# Killi's



## Scholz (Apr 21, 2010)

So the killi's started spawning....

I boiled some peat the other day and placed it in a jar and into the tank. The male brightened up right away and started to chase the women around. He wasn't smart enough to figure the jar out... so I had to go through two different jar mods to get one that works. 

Clear plastic = no good The male would just try and swim throught the plastic and not find his way in. I even put the lid on with a hole in it and tilted the jar on it's side.... He could get in and out but as soon as he got a female to follow him he forgot where the enterance was and tried to swim through the clear plastic again.

The answer was just a slightly transparent plastic. 
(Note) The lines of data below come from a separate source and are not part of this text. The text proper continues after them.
-- ==== Sys2Proof/Machine/Streaming.lean ====
section
/-! DEFINITION. The SHA-1 streaming commands (42_sha1_commands.md R200 to R211). Each `execute…` is the command's part of
`Execute`, each `exec…` its meaning. -/

namespace Sys2Proof.Machine

/-- `LEN` as one 64-bit value (R31). -/
def HashContext.len (x : HashContext) : Dword := dword x.lenHi x.lenLo

/-- The context `SHA1_INIT` leaves (R200). -/
def HashContext.fresh : HashContext := ⟨.active, sha1IV, 0#32, 0#32, []⟩

/-- Blocks compressed into a context: `H` and `LEN` move on, `BUF` stays (R202, R206, R207). -/
def HashContext.absorbBlocks (x : HashContext) (m : List Byte) : HashContext :=
  { x with
    h := compressAll x.h m
    lenLo := (addLen x.lenHi x.lenLo m.length).2
    lenHi := (addLen x.lenHi x.lenLo m.length).1 }

/-- The context after `SHA1_UPDATE` with the bytes m (R202). -/
def HashContext.absorb (x : HashContext) (m : List Byte) : HashContext :=
  { x.absorbBlocks (wholeBlocks (x.buf ++ m)) with buf := tailBytes (x.buf ++ m) }

/-- The bytes the length field counts: `(LEN + PLEN) mod 2^64` (R209, R210). -/
def HashContext.total (x : HashContext) : Dword := x.len + BitVec.ofNat 64 x.buf.length

/-- The digest `SHA1_FINISH` emits (R209). -/
def HashContext.finish (x : HashContext) : Chain := compressAll x.h (pad x.buf x.total)

/-- The context `SHA1_FINISH` leaves (R211). -/
def HashContext.spent : HashContext := ⟨.consumed, Chain.zero, 0#32, 0#32, []⟩

/-- `Execute SHA1_INIT(c)` (R200): legal in every `STATE`. -/
def executeSha1Init (c : BitVec 4) (_ : ArgRegs) (s : State) : Except ErrCode Effect :=
  match lookupCtx s c with
  | .ok _ => .ok { ctx := some (c, HashContext.fresh) }
  | .error e => .error e

/-- `Execute SHA1_UPDATE(c)` (R202). -/
def executeSha1Update (c : BitVec 4) (a : ArgRegs) (s : State) : Except ErrCode Effect :=
  match lookupActive s c with
  | .ok x =>
    match memRead s a.msgAddr a.msgLen with
    | .ok m => .ok { ctx := some (c, x.absorb m) }
    | .error e => .error e
  | .error e => .error e

/-- `Execute SHA1_BLOCK(c)` (R206). -/
def executeSha1Block (c : BitVec 4) (a : ArgRegs) (s : State) : Except ErrCode Effect :=
  match lookupActive s c with
  | .ok x =>
    if a.msgLen.toNat % 64 = 0 then
      match memRead s a.msgAddr a.msgLen with
      | .ok m => .ok { ctx := some (c, x.absorbBlocks m) }
      | .error e => .error e
    else .error .blockLen
  | .error e => .error e

/-- `Execute SHA1_FINISH(c)` (R209). -/
def executeSha1Finish (c : BitVec 4) (_ : ArgRegs) (s : State) : Except ErrCode Effect :=
  match lookupActive s c with
  | .ok x => .ok { ctx := some (c, HashContext.spent), digest := some x.finish }
  | .error e => .error e

/-- `SHA1_INIT` (R200). -/
def execSha1Init (c : BitVec 4) (s : State) : Host.Outcome State Fault Refusal := runCommand (executeSha1Init c) s

/-- `SHA1_UPDATE` (R202). -/
def execSha1Update (c : BitVec 4) (s : State) : Host.Outcome State Fault Refusal := runCommand (executeSha1Update c) s

/-- `SHA1_BLOCK` (R206). -/
def execSha1Block (c : BitVec 4) (s : State) : Host.Outcome State Fault Refusal := runCommand (executeSha1Block c) s

/-- `SHA1_FINISH` (R209). -/
def execSha1Finish (c : BitVec 4) (s : State) : Host.Outcome State Fault Refusal := runCommand (executeSha1Finish c) s

end Sys2Proof.Machine
end

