-- ==== Sys2Proof/Machine/Engine.lean ====
section
/-! DEFINITION. How an operation reaches `exec`: the engine decodes its latched command, the host bus decodes a
transaction, and an entry of the script is one step (40_host_interface.md R142, R145, R146). `Step.lean` only calls
these. -/

namespace Sys2Proof.Machine

/-- The engine's turn (R142, R145): `Complete` when a command is latched, `ILLEGAL_CMD` when its word decodes to none
(R116, R146, log 11); otherwise not enabled, and the turn passes (log 8). -/
def engineTurn (s : State) : Host.Outcome State Fault Refusal :=
  match s.lcmd with
  | some l =>
    match decodeCmd l.word with
    | .ok i => exec i s
    | .error _ => .next (s.raiseError .illegalCmd)
  | none => .next s

/-- A host access to the register space: only an aligned 32-bit one has a meaning (R87, R117). -/
def busTransaction (size : BusSize) (bits : BitVec 41) (s : State) : Host.Outcome State Fault Refusal :=
  match size with
  | .word =>
    match decodeBus bits with
    | .ok i => exec i s
    | .error _ => .refused .busMisaligned
  | .byte => .refused .busWidth
  | .half => .refused .busWidth

/-- One entry of the script. -/
def runEvent (e : Event) (s : State) : Host.Outcome State Fault Refusal :=
  match e with
  | .bus size bits => busTransaction size bits s
  | .dmemWrite addr bytes => hostDmemWrite addr bytes s
  | .engine => engineTurn s
  | .reset => .next s.resetInput

/-- The next step of the machine: the next entry of the script, or, when the host has no more, the engine's turn
(R148, R152, log 8). -/
def nextStep (s : State) : Host.Outcome State Fault Refusal :=
  match s.script with
  | e :: rest => runEvent e { s with script := rest }
  | [] => engineTurn s

/-- Places an encoded operation where the next step takes its operation from (log 10): a command word is accepted as a
write to `CMD` would be (R142, R143) and the engine's turn comes next; a transaction comes next from the host. -/
def placeEncoding (e : Encoding) (s : State) : State :=
  match e with
  | .cmd w => { s.accept w with script := .engine :: s.script }
  | .bus b => { s with script := .bus .word b :: s.script }

/-- A pattern of the opcode table placed so that the next step runs it; a number that fits no format is cut to its
port's bits. -/
def placeTableWord (nbits w : Nat) (s : State) : State :=
  placeEncoding (if nbits ≤ 32 then .cmd (BitVec.ofNat 32 w) else .bus (BitVec.ofNat 41 w)) s

end Sys2Proof.Machine
end

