/-- Settles O2: a command word is the encoding of what is built from it, a write transaction of its fields. -/
theorem acceptedPatternHasOneMeaning : Obligations.AcceptedPatternHasOneMeaning := by
  unfold Obligations.AcceptedPatternHasOneMeaning
  intro e i h hread
  cases e with
  | cmd w =>
    obtain ⟨op, hfits, rfl⟩ := decodeCmd_eq_ok_iff.mp h
    exact encode_build hfits
  | bus b =>
    rcases decodeBus_cases h with rfl | rfl
    · exact absurd rfl (hread _)
    · exact congrArg Encoding.bus (eq_encodeBus_of_decodeBus h)

/-- Settles O3: the words of the commands, command by command. -/
theorem commandWordLegalIff : Obligations.CommandWordLegalIff := by
  unfold Obligations.CommandWordLegalIff
  intro w
  have hlegal : (∃ i, decodeCmd w = .ok i) ↔ ∃ op : CmdOp, op.Fits w := by
    simp [decodeCmd_eq_ok_iff]
  rw [hlegal]
  constructor
  · rintro ⟨op, hhigh, hlow, hop, hunused⟩
    refine ⟨hhigh, hlow, ?_⟩
    cases op <;> simp only [CmdOp.code, CmdOp.UnusedZero] at hop hunused <;> simp [hop, hunused]
  · rintro ⟨hhigh, hlow, ⟨hop | hop | hop | hop, hunused⟩ | ⟨hop, hunused⟩ | ⟨hop, hunused⟩ | ⟨hop, hunused⟩⟩
    · exact ⟨.sha1Init, hhigh, hlow, hop, hunused⟩
    · exact ⟨.sha1Update, hhigh, hlow, hop, hunused⟩
    · exact ⟨.sha1Block, hhigh, hlow, hop, hunused⟩
    · exact ⟨.sha1Finish, hhigh, hlow, hop, hunused⟩
    · exact ⟨.hmacSha1, hhigh, hlow, hop, hunused⟩
    · exact ⟨.hotpGen, hhigh, hlow, hop, hunused⟩
    · exact ⟨.totpGen, hhigh, hlow, hop, hunused⟩

/-- Settles O8: the write is accepted, and the engine's turn finds no command in the latched word. -/
theorem illegalWordReported : Obligations.IllegalWordReported := by
  unfold Obligations.IllegalWordReported
  intro s w rest hidle hillegal hs
  refine ⟨({ s with script := .engine :: rest } : State).accept w, ?_, rfl, ?_⟩
  · rw [step_regWrite hs (by decide) (r := .cmd) (by decide)]
    simp [State.writeReg, State.busy, hidle]
  · rw [step_entry (State.accept_script w _), runEvent, engineTurn_illegal (l := ⟨w, s.args⟩) rfl hillegal]
    simp [State.raiseError, State.accept, hidle]

/-- Settles O4, word by word. -/
theorem listedWordsDecode : Obligations.ListedWordsDecode := by
  unfold Obligations.ListedWordsDecode
  decide

end Sys2Proof
end

section
/-! SUPPORT. The host interface (40_host_interface.md): which operation a turn or an access runs and where a placed one
stands (R140 to R145), a register write by its register (R141, R143, R144), and how a command ends (R146, R147, R151). -/

namespace Sys2Proof

/-- The registers a host write leaves alone: all but `CMD`, `STATUS`, `CTRL`, `CTX_SEL` and the argument registers (R36,
R141). -/
def Reg.isReadOnly : Reg → Bool
  | .cmd | .status | .ctrl | .ctxSel => false
  | r => !r.isArg

end Sys2Proof

namespace Sys2Proof.Machine

/-! ### The operation that runs -/

theorem engineTurn_decoded {s : State} {l : Lcmd} {i : Instr} (hl : s.lcmd = some l) (hd : decodeCmd l.word = .ok i) :
    engineTurn s = exec i s := by
  simp [engineTurn, hl, hd]

theorem engineTurn_idle {s : State} (h : s.lcmd = none) : engineTurn s = .next s := by
  simp [engineTurn, h]

theorem busTransaction_decoded {b : BitVec 41} {i : Instr} (h : decodeBus b = .ok i) (s : State) :
    busTransaction .word b s = exec i s := by
  simp [busTransaction, h]

/-- The engine has the turn when the script says so or is empty (log 8). -/
theorem step_engineTurn {s : State} (h : s.script = [] ∨ ∃ rest, s.script = .engine :: rest) :
    step s = engineTurn { s with script := s.script.tail } := by
  rcases h with hs | ⟨rest, hs⟩
  · have hsame : ({ s with script := s.script.tail } : State) = s := by rw [hs, List.tail_nil, ← hs]
    rw [hsame, step_engine hs]
  · rw [step_entry hs, hs]
    rfl

theorem withFetchWord_cmd (s : State) (w : Word) :
    s.withFetchWord 32 w.toNat = { s.accept w with script := .engine :: s.script } := by
  simp [State.withFetchWord, placeTableWord, placeEncoding]

theorem withFetchWord_bus (s : State) (b : BitVec 41) :
    s.withFetchWord 48 b.toNat = { s with script := .bus .word b :: s.script } := by
  simp [State.withFetchWord, placeTableWord, placeEncoding]

/-! ### Register transactions -/

theorem exec_regRead_aligned {offset : BitVec 8} (h : offset.toNat % 4 = 0) (s : State) :
    exec (.regRead offset) s = .next { s with observed := s.observed ++ [s.regValue offset] } := by
  simp [exec, execRegRead, (alignedOffset_iff offset).mpr h]

/-- An idle engine accepts the word written to `CMD` (R143). -/
theorem exec_regWrite_cmd_idle {s : State} (h : s.lcmd = none) (w : Word) :
    exec (.regWrite 0x00#8 w) s = .next (s.accept w) := by
  rw [exec_regWrite_reg (r := .cmd) rfl rfl]
  simp [State.writeReg, State.busy, h]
Going to wait two weeks and then harvest some eggs...


----------



## O.C.D Fishies (Apr 21, 2010)

Way to go your boy finaly figured it out. Didnèt take him to long. Just had to give them some privacy.


----------



## Scholz (Apr 21, 2010)

No I changed it.... and as soon as I did he got it on with three different girls!


----------



## user_error (Aug 15, 2010)

hey, so do you just collect the eggs and wait for them to hatch, or what?


----------



## Scholz (Apr 21, 2010)

Well All the Killi's I have are annuals. So the eggs need to be incubated OUT of water. In two weeks I'll take the Jar with the peat out. Pour it into a next and run some tap water with the same temperature through the peat. Then I'll squeeze every last drop of water from the peat. Place It in a bag Labeled with the type and collectiog date and expected hatch date. Ussually 3 months... can be more though....


----------